The aforementioned stress test, for those not familiar with them, are the Fed’s way of ensuring that a repeat of 2008’s banking implosion never happens again.

Most of the major bank names — including Bank of America, Wells Fargo & Co (NYSE:WFC) and Citigroup Inc (NYSE:C) — were all caught with their proverbial pants down in 2008. Each was undercapitalized for the economic fallout from the mortgage meltdown that year.

The Federal Reserve’s stress test applies a rather harsh “what if” scenario to see — above all else — if the nation’s banks would need a bailout should the worst-case scenario pan out. If the answer is no and a bank exceeds the minimum threshold, that excess capital can be doled out to shareholders.

Bank of America passed its most recent stress test with flying colors, giving it the green light to increase its payout. The bank aims to do just that, growing its dividend on BAC stock to 12 cents per quarter within the foreseeable future — a feat at least made partially possible by $12 billion worth of stock repurchases.

Numbers Don’t Lie

What would that look like, though? How close would Bank of America be “cutting it?”

There’s a chart that tells the tale, although it requires a couple of caveats before reviewing it.

  • The graphic is largely based on analyst assumptions regarding earnings.
  • While analysts have opined estimates about the amount of BAC stock that will be outstanding one year, two years and even three years down the road, nobody really knows what that tally will be. Bank of America has authorized sizable stock-buybacks every year since 2013, but it’s also issuing shares at the same time. In fact, an authorized buyback is anything but an outright requirement.

Be that as it may, the collective wisdom of analysts is still the best guess we’ve got, and we should use it as our most likely look ahead.

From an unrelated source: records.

/-- Contexts leave the port, and issue their references again in the order in which they parked (R57). `page` is the page whose wake
they have got. -/
def State.wakeAll (s : State) (tile : Nat) (page : Option (Nat × Nat)) (ids : List Nat) : State :=
  let s := ids.zipIdx.foldl (fun (s : State) x =>
    s.setCtxAt x.1 { s.ctxAt x.1 with st := .ready, rewalk := page, after := (ids.take x.2).map slotOf }) s
  let t := s.tileAt tile
  s.setTileAt tile { t with parked := t.parked.filter (fun sl => !ids.contains (ctxId tile sl)) }

/-- Does a copy command of the tile wait for the page? -/
def CCmd.waitsFor (c : CCmd) (part idx page : Nat) : Bool :=
  match c.page with
  | some f => f.part == part && f.idx == idx && f.page == page
  | none => false

/-- Does a help or an ending context wait for the page? -/
def Ctx.waitsFor (c : Ctx) (idx page : Nat) : Bool :=
  match c.st with
  | .blocked (.helping _ _ x) => x == some (idx, page)
  | .blocked (.adopting _ _ _ _ x) => x == some (idx, page)
  | .blocked (.returning _ x) => x == some (idx, page)
  | .blocked (.escalated _ _ _ x) => x == some (idx, page)
  | _ => false

/-- The page that a help or an ending context waits for has been looked up again, or the request has failed. -/
def Ctx.unpaged (c : Ctx) : Ctx :=
  match c.st with
  | .blocked (.helping r own _) => { c with st := .blocked (.helping r own none) }
  | .blocked (.adopting r f ws undo _) => { c with st := .blocked (.adopting r f ws undo none) }
  | .blocked (.returning lost _) => { c with st := .blocked (.returning lost none) }
  | .blocked (.escalated n e v _) => { c with st := .blocked (.escalated n e v none) }
  | _ => c

/-- Marks, deque units, ring stores, re-keys, seal calls, acknowledgements, recoveries, the launcher and hosts that wait for a page. -/
def State.mapHolds (s : State) (f : Hold → Hold) : State :=
  let g : Option Hold → Option Hold := Option.map f
  { s.mapCtxs (fun _ c => { c with hold := g c.hold }) with
    net := s.net.map (fun r => { r with hold := g r.hold })
    marks := s.marks.map (fun (m : Mark) => { m with hold := g m.hold })
    rekeys := s.rekeys.map (fun (r : Rekey) => { r with hold := g r.hold })
    launches := s.launches.map (fun (l : Launch) => { l with hold := g l.hold })
    fns := s.fns.map (fun (x : Nat × Fn) => (x.1, { x.2 with lqhold := g x.2.lqhold, eqhold := g x.2.eqhold }))
    barWaits := s.barWaits.map (fun (w : BarWait) => { w with hold := g w.hold })
    tiles := s.tiles.map (fun (x : Nat × Tile) =>
      (x.1, { x.2 with
        shoot := x.2.shoot.map (fun (y : Shoot) => { y with hold := g y.hold })
        recover := x.2.recover.map (fun (y : Recover) => { y with hold := g y.hold }) })) }

def State.holds (s : State) : List Hold :=
  s.ctxs.filterMap (fun x => x.2.hold) ++ s.net.filterMap (fun r => r.hold) ++ s.marks.filterMap (fun (m : Mark) => m.hold)
    ++ s.rekeys.filterMap (fun (r : Rekey) => r.hold) ++ s.launches.filterMap (fun (l : Launch) => l.hold)
    ++ s.fns.filterMap (fun x => x.2.lqhold) ++ s.fns.filterMap (fun x => x.2.eqhold) ++ s.barWaits.filterMap (fun (w : BarWait) => w.hold)
    ++ s.tiles.flatMap (fun x =>
      x.2.shoot.filterMap (fun (y : Shoot) => y.hold) ++ x.2.recover.filterMap (fun (y : Recover) => y.hold))

def Hold.at_ (h : Hold) (tile part idx page : Nat) : Bool := h.tile == tile && h.part == part && h.idx == idx && h.page == page

/-- The wake of a page reaches them, or its request fails (R57). -/
def State.settleHolds (s : State) (tile part idx page : Nat) (st : HoldState) : State :=
  if s.holds.any (fun h => h.at_ tile part idx page) then
    s.mapHolds (fun h => if h.at_ tile part idx page ∧ h.st = .waits then { h with st := st } else h)
  else s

With that as the backdrop …

At first glance, affordability isn’t a issue in the sense that the bank’s GAAP and non-GAAP earnings will still far exceed what it’s giving back to BAC stock owners.

On the other hand, with the payout ratio approaching 30% versus 2016’s payout of less than 17%, it’s not out of line to start asking questions about the wisdom of such generosity.

Don’t misunderstand. Plenty of companies give back way more than 30% of their profits to shareholders in the form of dividends. In that light, BofA’s payout plans don’t look all that different than its peers’ plans.

It’s also worth noting Bank of America is far more likely than not to top its earnings estimates; analysts are probably underestimating the company’s future financial strength.

Bottom Line for BAC Stock

A wide swath of the projected dividend ramp-up stems from the stock buyback. Net income is expected to only grow 22% this year, and 24% next year, trailing the expected dividend growth of 52% and 43%, respectively. Still, the bank’s capital return program – generous as it may be — is also plenty affordable as well as quite plausible.

Sure, an outright economic headwind might put the kibosh on the bank’s mission to share more of the wealth. There’s not such a headwind on the horizon though.

In other words, there’s no reason to suspect Bank of America is overpromising and setting itself up to underdeliver. That’s fantastic news for anyone holding BAC stock.